____ Exercise data
-- ==== Sys2Proof/Machine/HostPort.lean ====
section
/-! DEFINITION. The host channel: inbound bytes and buffers (R176 to R178), the taking of orders and their replies (R179), the
outbound stream (R180), and the five commands of the port. -/

namespace Sys2Proof.Machine

/-! ## The inbound buffers (R177, R178) -/

def HostChan.buf (h : HostChan) (isB : Bool) : Buf := if isB then h.bufB else h.bufA

def HostChan.setBuf (isB : Bool) (x : Buf) (h : HostChan) : HostChan :=
  if isB then { h with bufB := x } else { h with bufA := x }

/-- The buffer that is FILLING, with the bytes taken after the lead byte. -/
def HostChan.filling? (h : HostChan) : Option (Bool × List Byte) :=
  match h.bufA, h.bufB with
  | .filling bytes, _ => some (false, bytes)
  | _, .filling bytes => some (true, bytes)
  | _, _ => none

/-- The HELD buffer whose frame completed earlier (R178). -/
def HostChan.earliest (h : HostChan) : Option (Bool × Frame) :=
  match h.bufA, h.bufB with
  | .held f m, .held g n => if m < n then some (false, f) else some (true, g)
  | .held f _, _ => some (false, f)
  | _, .held g _ => some (true, g)
  | _, _ => none

/-- The free buffer a lead byte fills: the one that did not fill last, if it is free (log 11). -/
def HostChan.freeBuf? (h : HostChan) : Option Bool :=
  if h.buf (!h.lastB) = .free then some (!h.lastB) else if h.buf h.lastB = .free then some h.lastB else none

/-- A discard: the buffer is FREE, the bad-frame count rises, and BAD_FRAME is queued (R177). -/
def HostChan.discard (isB gap : Bool) (tag : Option Byte) (h : HostChan) : HostChan :=
  let n := Nat.min 65535 (h.badFrames + 1)
  HostChan.offer (.badFrame gap tag n) { h.setBuf isB .free with gapTimer := false, badFrames := n }

/-- A byte taken into the FILLING buffer: a bad length discards the frame, the last byte completes it (R177). -/
def HostChan.extend (isB : Bool) (bytes : List Byte) (h : HostChan) : HostChan :=
  match bytes with
  | hi :: lo :: rest =>
    let len := ofBE16 hi lo
    if rest.isEmpty && (decide (len < 2) || decide (1026 < len)) then h.discard isB false none
    else if rest.length = len then
      match rest with
      | kind :: tag :: body =>
        { h.setBuf isB (.held { kind := kind, tag := tag, body := body } h.completed) with
          gapTimer := false, completed := h.completed + 1 }
      | _ => h
    else { h.setBuf isB (.filling bytes) with gapTimer := true }
  | _ => { h.setBuf isB (.filling bytes) with gapTimer := true }

/-- A byte taken and acknowledged: into the FILLING buffer, or while hunting for a lead byte (R177). -/
def HostChan.takeByte (b : Byte) (h : HostChan) : HostChan :=
  match h.filling? with
  | some (isB, bytes) => h.extend isB (bytes ++ [b])
  | none =>
    if b = 0xC3 then
      match h.freeBuf? with
      | some isB => { h.setBuf isB (.filling []) with gapTimer := true, lastB := isB }
      | none => h
    else h

/-- The acknowledge for an arriving byte is withheld: the image load runs, or both buffers are HELD (R176, R178). -/
def State.withheld (s : State) : Bool := s.loader.loading || (s.host.bufA.isHeld && s.host.bufB.isHeld)

/-- A byte the host has had waiting on the pins is taken as soon as it may be (R176, R178). -/
def State.takeWaiting (s : State) : State :=
  match s.host.waiting with
  | none => s
  | some b => if s.withheld then s else { s with host := { s.host with waiting := none }.takeByte b }

/-! ## Taking an order (R178, R179) -/

/-- The order that may be taken: no order is being acted on, the reply slot is empty, and its frame completed earlier. -/
def State.nextOrder (s : State) : Option Frame :=
  if s.host.orderDue then s.host.earliest.map Prod.snd else none

/-- What an order's own rule answers: the result, the reply body, and the state after its work. -/
structure Answer where
  res : Res
  body : List Byte
  state : State

/-- An order answered DONE. -/
def doneWith (body : List Byte) (s : State) : Answer := { res := .done, body := body, state := s }

/-- An order refused, with an empty body (R179). -/
def refused (r : Res) (s : State) : Answer := { res := r, body := [], state := s }

/-- The buffer of the order acted on returns to FREE (R178). -/
def HostChan.releaseBuf (h : HostChan) : HostChan :=
  match h.earliest with
  | some (isB, _) => h.setBuf isB .free
  | none => h

/-- The reply is made and placed in the reply slot, and the order's buffer returns to FREE (R179). It is made with the overflow
flag as it stands; a drop before the reply is sent raises the flag it carries (R186, `sentReply`; DEDUCED, log 56). -/
def Answer.reply (f : Frame) (a : Answer) : State :=
  let h := a.state.host
  { a.state with host := { h.releaseBuf with reply := some (replyFrame h.overflow f a.res a.body), active := none } }

/-- The checks of R179 that come before the order's own: tag 0 is refused; the body's length is checked with its fields. -/
def Frame.answer (act : List Byte → State → Answer) (f : Frame) (s : State) : Answer :=
  if f.tag = 0 then refused .badArgument s else act f.body s

/-- The taking of an order of a kind, in one event (R178, R179); `after` is what an order answered DONE does
once its reply is made. -/
def takeOrderThen (kind : Byte) (act : List Byte → State → Answer) (after : State → State) (s : State) :
    Host.Outcome State Fault Refusal :=
  match s.nextOrder with
  | none => .next s
  | some f =>
    if f.kind = kind then
      let a := f.answer act s
      ended s (if a.res = .done then after (a.reply f) else a.reply f).takeWaiting
    else .next s

/-- The taking of an order that does nothing after its reply. -/
def takeOrder (kind : Byte) (act : List Byte → State → Answer) (s : State) : Host.Outcome State Fault Refusal :=
  takeOrderThen kind act id s

/-- The taking of an order whose work spans EEPROM transfers: its buffer stays HELD and no reply is made yet (R178, R179).
`check` gives the work, or none where the order is refused BAD_ARGUMENT. -/
def beginWork (kind : Byte) (check : List Byte → Option Work) (s : State) : Host.Outcome State Fault Refusal :=
  match s.nextOrder with
  | none => .next s
  | some f =>
    if f.kind = kind then
      match if f.tag = 0 then none else check f.body with
      | none => ended s ((refused .badArgument s).reply f).takeWaiting
      | some w => ended s { s with host := { s.host with active := some { frame := f, work := w } } }
    else .next s

/-- The kinds of R190. -/
def orderKinds : List Byte :=
  [0x01, 0x02, 0x03, 0x04, 0x05, 0x06, 0x07, 0x08, 0x09, 0x0A, 0x10, 0x11, 0x12, 0x13, 0x14, 0x15, 0x16, 0x17, 0x18, 0x19,
   0x20, 0x21, 0x22, 0x23, 0x24, 0x30, 0x31, 0x32, 0x33, 0x34, 0x35, 0x40, 0x41, 0x42]

/-! ## The port's commands -/

/-- INBOUND_BYTE (R176, R177, R178): the host places a byte. With the direction to the host, or with a byte still waiting
on the pins, it cannot (log 1). -/
def execInboundByte (b : Byte) (s : State) : Host.Outcome State Fault Refusal :=
  if s.host.toHost || s.host.waiting.isSome then .next s
  else ended s { s with host := { s.host with waiting := some b } }.takeWaiting

/-- GAP_EXPIRY (R177): 2 s have passed with no byte for the FILLING frame. -/
def execGapExpiry (s : State) : Host.Outcome State Fault Refusal :=
  match s.host.filling? with
  | none => .next s
  | some (isB, bytes) => ended s { s with host := s.host.discard isB true bytes[3]? }

/-- OUTBOUND_ACK (R176, R180): the byte on the pins leaves; a reply's last byte empties the reply slot. -/
def execOutboundAck (s : State) : Host.Outcome State Fault Refusal :=
  match s.host.toHost, s.host.out with
  | true, some o =>
    match o.rest.tail with
    | [] => ended s { s with host := { s.host with out := none, reply := if o.reply then none else s.host.reply } }
    | rest => ended s { s with host := { s.host with out := some { o with rest := rest } } }
  | _, _ => .next s

/-- DIRECTION_CHANGE (R176): a frame in progress either way keeps its place. -/
def execDirectionChange (s : State) : Host.Outcome State Fault Refusal :=
  ended s { s with host := { s.host with toHost := !s.host.toHost } }

/-- UNKNOWN_ORDER (R179): a frame whose kind names no order is refused. -/
def execUnknownOrder (s : State) : Host.Outcome State Fault Refusal :=
  match s.nextOrder with
  | none => .next s
  | some f =>
    if orderKinds.contains f.kind then .next s else ended s ((refused .unknownOrder s).reply f).takeWaiting

end Sys2Proof.Machine
end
________
**Try it**
Every line of the listing that includes the word "after" forms the answer.

**The completed task**
/-- The buffer that is FILLING, with the bytes taken after the lead byte. -/
/-- What an order's own rule answers: the result, the reply body, and the state after its work. -/
/-- The taking of an order of a kind, in one event (R178, R179); `after` is what an order answered DONE does
def takeOrderThen (kind : Byte) (act : List Byte → State → Answer) (after : State → State) (s : State) :
      ended s (if a.res = .done then after (a.reply f) else a.reply f).takeWaiting
/-- The taking of an order that does nothing after its reply. -/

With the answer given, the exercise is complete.